Stored data entries:
☆ ☆ ☆ ☆ ☆ ☆ ☆

end Sys2Proof

namespace Sys2Proof.Machine

variable {s t u : State}

/-! ### Operations that no register answers, and the fixed ones -/

theorem exec_psgwUnk (reg v : Byte) (s : State) :
    exec (.psgwUnk reg v) s = s.raiseUnknownRegister .psg reg := rfl

theorem exec_psgrUnk (reg : Byte) (s : State) :
    exec (.psgrUnk reg) s = s.raiseUnknownRegister .psg reg := rfl

theorem exec_psgrVmin (s : State) : exec .psgrVmin s = s.answer versionMinor := rfl

theorem exec_psgrVmaj (s : State) : exec .psgrVmaj s = s.answer versionMajor := rfl

/-- No operation reads the result of the one before it (R185). -/
theorem exec_withResult (i : Instr) (s : State) (r : OpResult) : exec i { s with result := r } = exec i s := by
  cases i <;> rfl

/-- Settles O28: the address selects no register, and the failure leaves nothing but its own result. -/
theorem unknownPsgWritesFail : Obligations.UnknownPsgWritesFail := by
  intro reg v s hlo hhi
  refine ⟨?_, ?_, fun i t hfail => ?_⟩
  · rw [decode_psgW, decodePsgWrite_unknown v hlo (by omega)]
  · rw [exec_psgwUnk, State.raiseUnknownRegister_next]
  · rw [exec_psgwUnk, State.raiseUnknownRegister_next] at hfail
    rw [hfail, exec_withResult]

/-- Settles O35: the address selects no register, and the failure leaves nothing but its own result. -/
theorem unknownPsgReadsFail : Obligations.UnknownPsgReadsFail := by
  intro reg s hlo hhi
  refine ⟨?_, ?_⟩
  · rw [decode_psgR, decodePsgRead_unknown hlo hhi]
  · rw [exec_psgrUnk, State.raiseUnknownRegister_next]

/-- Settles O26: the three envelope writes are one bare success. -/
theorem envelopeWritesHaveNoEffect : Obligations.EnvelopeWritesHaveNoEffect := by
  intro c v s
  refine ⟨decode_psgW_envelope c v, ?_⟩
  rw [exec_psgwEnv, State.succeed_next]

/-- Settles O33: both reads answer a constant of the model. -/
theorem versionReadsReturnOne : Obligations.VersionReadsReturnOne := by
  intro s
  refine ⟨?_, ?_, ?_, ?_⟩
  · rw [decode_psgR]; rfl
  · rw [decode_psgR]; rfl
  · rw [exec_psgrVmin, State.answer_next]; rfl
  · rw [exec_psgrVmaj, State.answer_next]; rfl

/-! ### What a TICK does to the tone oscillators -/

theorem exec_tick_next :
    exec .tick s = .next u ↔ u = { s.advanceEngines with result := .sample s.advanceEngines.outputWord } :=
  execTick_next

/-- A TICK advances each tone oscillator from its own count, limit and phase, by the step of the clock (R111). -/
theorem exec_tick_tone (h : exec .tick s = .next u) (c : Fin 3) :
    u.psg.count[c] = (oscAdvance s.psg.count[c] s.psg.limit[c] s.clockStep).1 ∧
    u.psg.on[c] = flipPhase s.psg.on[c] (oscAdvance s.psg.count[c] s.psg.limit[c] s.clockStep).2 := by
  rw [exec_tick_next] at h
  subst h
  simp [Psg.toneAdvance]

/-- TICK leaves the cached outputs alone (R16). -/
theorem exec_tick_out (h : exec .tick s = .next u) : u.psg.out = s.psg.out := by
  rw [exec_tick_next] at h
  subst h
  rfl

/-! ### The tone period (R80, R81) -/

/-- `t` is `s` after a successful write that leaves period `p` in tone channel `c`: the limit follows exactly, the
next TICK goes on from the count and the phase of `s` against it, and nothing else differs. -/
structure TonePeriodWritten (c : Fin 3) (p : Period) (s t : State) : Prop where
  result : t.result = .ok
  period : t.psg.period[c] = p
  limit : (t.psg.limit[c]).toNat = p.toNat * 16 * s.cfg.sampleRate
  others : ∀ d : Fin 3, d ≠ c → t.psg.period[d] = s.psg.period[d] ∧ t.psg.limit[d] = s.psg.limit[d]
  nextTick : ∀ u, exec .tick t = .next u →
    u.psg.count[c] = (oscAdvance s.psg.count[c] t.psg.limit[c] s.clockStep).1 ∧
    u.psg.on[c] = flipPhase s.psg.on[c] (oscAdvance s.psg.count[c] t.psg.limit[c] s.clockStep).2
  frame : t = { s with psg := { s.psg with period := t.psg.period, limit := t.psg.limit }, result := .ok }

/-- The one store behind both halves of a tone period. -/
theorem setTonePeriod_written (c : Fin 3) (p : Period) (s : State) :
    TonePeriodWritten c p s { s.setTonePeriod c p with result := .ok } where
  result := rfl
  period := by simp
  limit := by simp [toneLimit_toNat]
  others d hd := by
    simp only [State.setTonePeriod_psg_period, State.setTonePeriod_psg_limit, vector_set_get, if_neg hd, and_self]
  nextTick _ h := exec_tick_tone h c
  frame := rfl

theorem exec_psgwTpl_written (c : Fin 3) (v : Byte) (s : State) :
    ∃ t, exec (.psgwTpl c v) s = .next t ∧ TonePeriodWritten c (periodWithLow s.psg.period[c] v) s t :=
  ⟨_, exec_psgwTpl c v s, setTonePeriod_written c _ s⟩

theorem exec_psgwTph_written (c : Fin 3) (v : Byte) (s : State) :
    ∃ t, exec (.psgwTph c v) s = .next t ∧ TonePeriodWritten c (periodWithHigh s.psg.period[c] v) s t :=
  ⟨_, exec_psgwTph c v s, setTonePeriod_written c _ s⟩

/-- The two bytes of `PSG.TONE` (R73), written low then high, leave nothing of the period that was there. -/
theorem periodWithHigh_periodWithLow (q p : Period) :
    periodWithHigh (periodWithLow q (Pseudo.lowByte p)) (Pseudo.highByte p) = p := by
  apply BitVec.eq_of_toNat_eq
  have hlow : (Pseudo.lowByte p).toNat = p.toNat % 256 := periodLow_toNat p
  have hhigh : (Pseudo.highByte p).toNat = p.toNat / 256 := periodHigh_toNat p
  have := p.isLt
  rw [periodWithHigh_toNat, periodWithLow_toNat, hlow, hhigh]
  omega

/-- Settles O20: the low half of the store of a tone period, in R80's own mask formula. -/
theorem toneLowWriteSetsPeriodAndLimit : Obligations.ToneLowWriteSetsPeriodAndLimit := by
  intro c v s
  obtain ⟨t, hexec, hw⟩ := exec_psgwTpl_written c v s
  refine ⟨decode_psgW_toneLow c v, t, hexec, hw.result, ?_, ?_, hw.others, hw.nextTick, hw.frame⟩
  · rw [hw.period, periodWithLow_eq_mask]
  · rw [hw.limit, hw.period]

☆ ☆ ☆ ☆ ☆ ☆ ☆

INSTRUCTIONS TO FOLLOW:
Beginning at the line above that contains "result : t.result = .ok", return each line exactly through the line that contains "result := rfl", and no others.

FINISHED TASK:
  result : t.result = .ok
  period : t.psg.period[c] = p
  limit : (t.psg.limit[c]).toNat = p.toNat * 16 * s.cfg.sampleRate
  others : ∀ d : Fin 3, d ≠ c → t.psg.period[d] = s.psg.period[d] ∧ t.psg.limit[d] = s.psg.limit[d]
  nextTick : ∀ u, exec .tick t = .next u →
    u.psg.count[c] = (oscAdvance s.psg.count[c] t.psg.limit[c] s.clockStep).1 ∧
    u.psg.on[c] = flipPhase s.psg.on[c] (oscAdvance s.psg.count[c] t.psg.limit[c] s.clockStep).2
  frame : t = { s with psg := { s.psg with period := t.psg.period, limit := t.psg.limit }, result := .ok }

/-- The one store behind both halves of a tone period. -/
theorem setTonePeriod_written (c : Fin 3) (p : Period) (s : State) :
    TonePeriodWritten c p s { s.setTonePeriod c p with result := .ok } where
  result := rfl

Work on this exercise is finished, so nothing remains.